Ah! I had been so focused on watching the Jitsi and Prosody logs I had stopped looking at the nginx ones:
=> /var/log/nginx/error.log <==
2021/05/26 00:49:19 [alert] 757#757: *14448 768 worker_connections are not enough while connecting to upstream, client: 3.141.39.164, server: lmtgt1.dev2dev.net, request: "GET /xmpp-websocket?room=loadtest49 HTTP/1.1", upstream: "http://127.0.0.1:5280/xmpp-websocket?prefix=&room=loadtest49", host: "lmtgt1.dev2dev.net", referrer: "https://lmtgt1.dev2dev.net/loadtest49"

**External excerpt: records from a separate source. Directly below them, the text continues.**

/-- ROOT_LAUNCH_COMPLETE: the status of a complete root launch is written, COMPLETED in SEQ order within its stream, or
FAILED with its reason; a launch to be replayed goes back to its record (spec/03 R51, spec/15 R335, R336, spec/20 R362,
spec/22 R408). In hold-up and after a fatal error nothing is reported: the committed journal carries it (spec/22 R411); and
nothing while D0 is in reset, whose supervisor context runs the program (spec/15 R335, spec/22 R406). -/
def execRootLaunchComplete (n : Nat) (s : State) : Out3 :=
  let l := s.launch n
  if l.root ≠ n || l.reported || !rootOver s n || s.holdUp || s.svc.boot == 3 || (s.die endpointDie).inReset then
    .next s
  else match s.svc.mirror.find? fun e => e.launch == some n with
    | none => .next (markReported s n)
    | some e => match l.failed with
      | some cause =>
        if cause = replayMark then
          .next (markReported { s with svc := { s.svc with
            mirror := replaceWhere (fun (k : JRec) => k.seq == e.seq) (fun k => { k with launch := none }) s.svc.mirror } } n)
        else .next (markReported (finishRecord s e.seq 4 cause) n)
      | none => if streamBusy s e.seq e.rec_ then .next s else .next (markReported (finishRecord s e.seq 3 0) n)

/-! ## Keys, attestation, life cycle -/

/-- KEY_REQUEST: over IDE, a key that unwraps is loaded into a slot from 1 to 63 (spec/15 R339). -/
def execKeyRequest (slot : Fin 64) (blob : Nat) (s : State) : Out3 :=
  if s.svc.boot ≠ 2 || !s.svc.ide || slot = 0 then .next s
  else match Config.unwrapKey slot.val blob with
    | none => .next s
    | some k => .next { s with keys := s.keys.set slot ⟨some k⟩ }

/-- The mask of loaded key slots (spec/15 R340). -/
def keyMask (s : State) : Word :=
  wd ((List.range 64).foldl (fun n k => if (vget s.keys k ⟨none⟩).loaded then n + 2 ^ k else n) 0)

/-- The number of a life-cycle state. -/
def Life.num : Life → Nat
  | .manufacture => 0
  | .production => 1
  | .decommissioned => 2

/-- The attestation report of the running image for a nonce (spec/15 R340). -/
def reportOf (s : State) (nonce : BitVec 256) (image : BitVec 256 × Nat) : Report :=
  ⟨nonce, image.1, image.2, s.life.num, keyMask s,
    Config.attestationSign nonce image.1 image.2 s.life.num (keyMask s)⟩

/-- ATTESTATION_REQUEST: the report goes into the response bytes of the mailbox (spec/15 R331, R340; its bytes: log 12). -/
def execAttestationRequest (nonce : BitVec 256) (s : State) : Out3 :=
  match (if s.svc.boot = 2 then s.svc.image else none) with
  | none => .next s
  | some image =>
    let r := reportOf s nonce image
    let bs := (Config.reportBytes r.nonce r.measurement r.version r.life r.mask r.signature).take 512
    .next { s with svc := { s.svc with report := some r, req := s.svc.req.store 0 bs } }

/-- LIFE_CYCLE_CHANGE: to the next state, with a wipe that takes in the flash journal region, and in HBM the journal mirror and
the saves of teams (spec/15 R341). -/
def execLifeCycleChange (s : State) : Out3 :=
  let go := fun l : Life =>
    let s := wipeAll s
    Host.Outcome.next { eraseLog s with
      life := l
      svc := { s.svc with mirror := [], logged := [], commit := [], commitAt := 0 }
      dies := s.dies.map fun x => { x with resumed := [], lastSaves := [] } }
  match s.life with
  | .manufacture => go .production
  | .production => go .decommissioned
  | .decommissioned => .next s

/-! ## Power -/

/-- HOLD_UP: placement stops and the commit of the journal begins with an erased log; each further step of it writes one entry,
until the last or the end of the hold-up (spec/15 R342, spec/22 R411). -/
def execHoldUp (s : State) : Out3 :=
  if s.svc.boot == 3 then .next s
  else if !s.holdUp then
    let s := eraseLog s
    .next { s with holdUp := true, svc := { s.svc with commit := openRecords s, commitAt := 0 } }
  else match s.svc.commit with
    | [] => .next s
    | r :: rest =>
      let s := writeLog s s.svc.commitAt [r]
      .next { s with svc := { s.svc with commit := rest, commitAt := s.svc.commitAt + 1 } }

/-- HOLD_UP_END: power is gone, and with it what HBM, the SRAMs and the key slots held; entries that are not written stay
unwritten (spec/22 R411) (DEDUCED, log 44). -/
def execHoldUpEnd (s : State) : Out3 :=
  if !s.holdUp then .next s
  else
    let s := wipeAll s
    .next { s with svc := { Svc.init with next := s.svc.next } }

/-! ## Accesses from outside -/

/-- The mailbox registers by offset (spec/15 R331). -/
def mbReg (v : Svc) (a : Nat) : Word :=
  match a with
  | 0x000 => wd (v.boot % 4 + v.berr % 256 * 2 ^ 8)
  | 0x008 => v.jbase.zeroExtend 64
  | 0x010 => v.nrec.zeroExtend 64
  | 0x018 => v.sbase.zeroExtend 64
  | 0x020 => if v.jen then 1 else 0
  | 0x028 => v.next
  | 0x100 => v.img.zeroExtend 64
  | 0x108 => v.imglen.zeroExtend 64
  | _ => 0

/-- One byte of the mailbox; bytes that R331 does not name read as zero. -/
def mbByte (v : Svc) (a : Nat) : Byte :=
  if 0x200 ≤ a && a < 0x400 then v.req.byte (a - 0x200) else BitVec.ofNat 8 (bits (mbReg v (a / 8 * 8)).toNat (8 * (a % 8)) 8)

/-- `n` bytes of the mailbox. -/
def mbRead (v : Svc) (a n : Nat) : Nat := leNat ((List.range n).map fun k => mbByte v (a + k))

/-- A register of the mailbox after bytes have been written from `a`. -/
def mbMerge (v : Svc) (r a n : Nat) (w : Word) : Nat :=
  leNat ((List.range 8).map fun k =>
    if a ≤ r + k && r + k < a + n then BitVec.ofNat 8 (bits w.toNat (8 * (r + k - a)) 8) else mbByte v (r + k))
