/-- Accesses from outside: the host reads and writes the mailbox, and HBM under key slot 1 (spec/15 R330, R331); a peer
accesses HBM over a trained link under the key slot that it names (R328); with IDE enabled a host access outside its stream,
and with the module stopped any, is refused (R329, spec/22 R414): it is answered nothing, which is the model's reading (log 46).
The mailbox has R331's layout: BOOT, BERR, JBASE, NREC, SBASE, JEN, NEXT, IMG, IMGLEN, the request bytes, and zero elsewhere; a write
reaches the fields that may be written and nothing else, and JBASE, NREC and SBASE stay once JEN is set. The base die performs the
atomics of the host (R330) and of peers: the old value is answered and the new one written. That the host's are those that PCIe has,
an add, a swap and a CAS, of 4 or 8 aligned bytes, and that any other is refused, is log 46 too. -/
def Obligations.OutsideAccesses : Prop :=
  ∀ (s : State) (a : Nat) (n : Fin 9) (key : Fin 64) (v : Word) (ide mb : Bool) (op : HostOp),
    let acc := fun (op : HostOp) (mb : Bool) => (⟨op, mb, a, n, key, ide⟩ : HostAcc)
    let answered := fun (r : Option Word) => { s with svc := { s.svc with reply := r } }
    let served := fun (i : HostOp → Instr) (k : Fin 64) =>
      n ≠ 0 → a + n.val ≤ hbmEnd → inPool s a n.val = false → s.keys[k].loaded = true → stackState s a = 0 →
      (marked s.poisoned 64 a n.val = false →
        exec (i .read) s = .next (answered (some (BitVec.ofNat 64 (leNat (readPhys s k.val a n.val)))))) ∧
      ∃ t, exec (i (.write v)) s = .next t ∧ readPhys t k.val a n.val = leBytes n.val v.toNat ∧ t.svc.reply = none ∧
        ∀ c, (t.ctx c).x = (s.ctx c).x
    (s.svc.boot ≠ 3 → (s.svc.ide = false ∨ ide = true) →
      exec (.hostAccess (acc .read true)) s = .next (answered (some (BitVec.ofNat 64 (mbRead s.svc a n.val)))) ∧
      exec (.hostAccess (acc (.write v) true)) s = .next (answer (mbWrite s a n.val v) none) ∧
      (s.svc.jen = true → (mbWrite s a n.val v).svc.jbase = s.svc.jbase ∧ (mbWrite s a n.val v).svc.nrec = s.svc.nrec ∧
        (mbWrite s a n.val v).svc.sbase = s.svc.sbase) ∧
      served (fun op => .hostAccess (acc op false)) 1) ∧
    (let word := fun r : Nat => mbRead s.svc r 8
     let written := fun r : Nat => mbWrite s r 8 v
     let svc := fun x : Svc => { s with svc := x }
     let free := !s.svc.jen
     word 0x000 = s.svc.boot % 4 + s.svc.berr % 256 * 2 ^ 8 ∧ word 0x008 = s.svc.jbase.toNat ∧ word 0x010 = s.svc.nrec.toNat ∧
     word 0x018 = s.svc.sbase.toNat ∧ word 0x020 = (if s.svc.jen then 1 else 0) ∧ word 0x028 = s.svc.next.toNat ∧
     word 0x100 = s.svc.img.toNat ∧ word 0x108 = s.svc.imglen.toNat ∧
     (∀ r, r % 8 = 0 → r < 0x200 ∨ 0x400 ≤ r → r ∉ [0x000, 0x008, 0x010, 0x018, 0x020, 0x028, 0x100, 0x108] →
       word r = 0 ∧ written r = s) ∧
     (∀ r, r % 8 = 0 → ∀ k, k < 8 → mbRead s.svc (r + k) 1 = word r / 2 ^ (8 * k) % 256) ∧
     written 0x000 = s ∧ written 0x028 = s ∧
     written 0x008 = svc { s.svc with jbase := if free then v.extractLsb' 0 40 else s.svc.jbase } ∧
     written 0x010 = svc { s.svc with nrec := if free then v.extractLsb' 0 18 else s.svc.nrec } ∧
     written 0x018 = svc { s.svc with sbase := if free then v.extractLsb' 0 40 else s.svc.sbase } ∧
     written 0x020 = svc { s.svc with jen := s.svc.jen || v.getLsbD 0 } ∧
     written 0x100 = svc { s.svc with img := v.extractLsb' 0 40 } ∧
     written 0x108 = recoveryLoad (svc { s.svc with imglen := v.extractLsb' 0 26 }) ∧
     (s.svc.boot ≠ 1 → written 0x108 = svc { s.svc with imglen := v.extractLsb' 0 26 }) ∧
     (s.svc.req.wf = true → 0x200 ≤ a → a + n.val ≤ 0x400 →
       (∀ k, k < n.val → mbRead (mbWrite s a n.val v).svc (a + k) 1 = v.toNat / 2 ^ (8 * k) % 256) ∧
       mbWrite s a n.val v = svc { s.svc with req := (mbWrite s a n.val v).svc.req } ∧
       ∀ k, k < a ∨ a + n.val ≤ k → mbRead (mbWrite s a n.val v).svc k 1 = mbRead s.svc k 1)) ∧
    (let w := 8 * n.val
     ∀ (f : Fin 9) (x : Word) (i : HostOp → Instr) (k : Fin 64),
       let old := BitVec.ofNat w (leNat (readPhys s k.val a n.val))
       let b := v.truncate w
       let result := if f = 0 then old + b else if f = 1 then old &&& b else if f = 2 then old ||| b else if f = 3 then old ^^^ b
         else if f = 4 then (if old.slt b then old else b) else if f = 5 then (if old.slt b then b else old)
         else if f = 6 then (if old.ult b then old else b) else if f = 7 then (if old.ult b then b else old) else b
       let host := s.svc.boot ≠ 3 ∧ (s.svc.ide = false ∨ ide = true) ∧ i = (fun op => Instr.hostAccess (acc op false)) ∧ k = 1
       let peer := s.svc.boot ≠ 3 ∧ (∃ l : Fin 32, s.links[l].trained = true) ∧ i = (fun op => Instr.peerAccess (acc op false)) ∧ k = key
       let makes := fun (op : HostOp) (r : BitVec w) => ∃ t, exec (i op) s = .next t ∧ readPhys t k.val a n.val = leBytes n.val r.toNat ∧
         t.svc.reply = some (old.zeroExtend 64) ∧ ∀ c, (t.ctx c).x = (s.ctx c).x
       n = 4 ∨ n = 8 → a + n.val ≤ hbmEnd → inPool s a n.val = false → s.keys[k].loaded = true → stackState s a = 0 →
       (a % n.val = 0 → marked s.poisoned 64 a n.val = false →
         (host ∧ (f = 0 ∨ f = 8) ∨ peer → makes (.atomic f v) result) ∧
         (host ∨ peer → makes (.cas x v) (if old = x.truncate w then b else old)) ∧
         (host → f ≠ 0 → f ≠ 8 → exec (i (.atomic f v)) s = .next (answered none))) ∧
       (a % n.val ≠ 0 → host ∨ peer →
         exec (i (.atomic f v)) s = .next (answered none) ∧ exec (i (.cas x v)) s = .next (answered none))) ∧
    (s.svc.boot = 3 ∨ s.svc.ide = true ∧ ide = false →
      exec (.hostAccess (acc op mb)) s = .next (answered none)) ∧
    (s.svc.boot ≠ 3 → (∃ l : Fin 32, s.links[l].trained = true) → served (fun op => .peerAccess (acc op false)) key) ∧
    (s.svc.boot = 3 → exec (.peerAccess (acc op mb)) s = .next s)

==> /var/log/nginx/access.log <==
3.141.39.164 - - [26/May/2021:00:49:19 +0000] "GET /xmpp-websocket?room=loadtest49 HTTP/1.1" 500 600 "https://lmtgt1.dev2dev.net/loadtest49" "Mozilla/5.0 (X11; Linux x86_64) AppleWebKit/537.36 (KHTML, like Gecko) Chrome/90.0.4430.85 Safari/537.36"

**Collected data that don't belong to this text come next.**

-- ==== Sys2Proof/Laws/PerInstr.lean ====
section
/-! SUPPORT. For every instruction: it has at most two words, each of 32 bits; an event has none (spec/08 R153). -/

namespace Sys2Proof.Laws

/-! ## The formats -/

theorem encG_lt (g : Guard) : encG g < 2 ^ 24 := by
  have := g.p.isLt
  unfold encG; split <;> omega

theorem encO_lt (o : Opnd) : encO o < 2 ^ 6 := by
  have := o.idx.isLt
  unfold encO; split <;> split <;> omega

theorem encT_lt (k : Toks) : encT k < 2 ^ 8 := by
  have := k.tw.isLt
  have := k.ts.isLt
  unfold encT; omega

theorem code_lt (f : Fmt) : f.code < 12 := by cases f <;> decide

theorem encR_lt {op d a b v : Nat} (g : Guard) (h : op < 255) (hd : d < 2 ^ 6) (ha : a < 2 ^ 6) (hb : b < 2 ^ 6) (hv : v < 4) :
    encR op g d a b v < 2 ^ 32 := by
  have := encG_lt g
  unfold encR; omega

theorem encI_lt {op d a i : Nat} (g : Guard) (h : op < 255) (hd : d < 2 ^ 6) (ha : a < 2 ^ 6) (hi : i < 2 ^ 8) :
    encI op g d a i < 2 ^ 32 := by
  have := encG_lt g
  unfold encI; omega

theorem encB_lt {op o : Nat} (g : Guard) (h : op < 255) (ho : o < 2 ^ 20) : encB op g o < 2 ^ 32 := by
  have := encG_lt g
  unfold encB; omega

theorem encM_lt {op d a c z o : Nat} (g : Guard) (h : op < 255) (hd : d < 2 ^ 6) (ha : a < 2 ^ 6) (hc : c < 2 ^ 4) (hz : z < 4)
    (ho : o < 4) : encM op g d a c z o < 2 ^ 32 := by
  have := encG_lt g
  unfold encM; omega

theorem encE_lt {op a w t e : Nat} (g : Guard) (h : op < 255) (ha : a < 2 ^ 6) (hw : w < 2 ^ 4) (ht : t < 2 ^ 4)
    (he : e < 2 ^ 6) : encE op g a w t e < 2 ^ 32 := by
  have := encG_lt g
  unfold encE; omega

theorem encC_lt {op a b f v : Nat} (k : Toks) (h : op < 255) (ha : a < 2 ^ 6) (hb : b < 2 ^ 6) (hf : f < 2 ^ 4) (hv : v < 4) :
    encC op a b f k v < 2 ^ 32 := by
  have := encT_lt k
  unfold encC; omega

theorem encL_lt {s n v : Nat} (k : Toks) (hs : s < 2 ^ 4) (hn : n < 2 ^ 12) (hv : v < 4) : encL s n k v < 2 ^ 32 := by
  have := encT_lt k
  unfold encL; omega

theorem encX_lt {op d a b i : Nat} (h : op < 255) (hd : d < 2 ^ 4) (ha : a < 2 ^ 4) (hb : b < 2 ^ 4) (hi : i < 2 ^ 16) :
    encX op d a b i < 2 ^ 32 := by
  unfold encX; omega

/-- At most two words, each of 32 bits. -/
def Words.Statement (i : Instr) : Prop := (encode i).length ≤ 2 ∧ ∀ w ∈ encode i, w < 2 ^ 32

theorem Words.none {i : Instr} (h : encode i = []) : Words.Statement i := by simp [Words.Statement, h]

theorem Words.one {i : Instr} {w : Nat} (h : encode i = [w]) (hw : w < 2 ^ 32) : Words.Statement i := by
  refine ⟨by rw [h]; exact Nat.le_succ 1, fun v hv => ?_⟩
  rw [h, List.mem_singleton] at hv
  exact hv ▸ hw

theorem Words.two {i : Instr} {w l : Nat} (h : encode i = [w, l]) (hw : w < 2 ^ 32) (hl : l < 2 ^ 32) : Words.Statement i := by
  refine ⟨by rw [h]; exact Nat.le_refl 2, fun v hv => ?_⟩
  rw [h, List.mem_cons, List.mem_singleton] at hv
  exact hv.elim (· ▸ hw) (· ▸ hl)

==> /var/log/nginx/error.log <==
2021/05/26 00:49:19 [alert] 757#757: *14449 768 worker_connections are not enough while connecting to upstream, client: 3.133.120.158, server: lmtgt1.dev2dev.net, request: "GET /xmpp-websocket?room=loadtest17 HTTP/1.1", upstream: "http://127.0.0.1:5280/xmpp-websocket?prefix=&room=loadtest17", host: "lmtgt1.dev2dev.net"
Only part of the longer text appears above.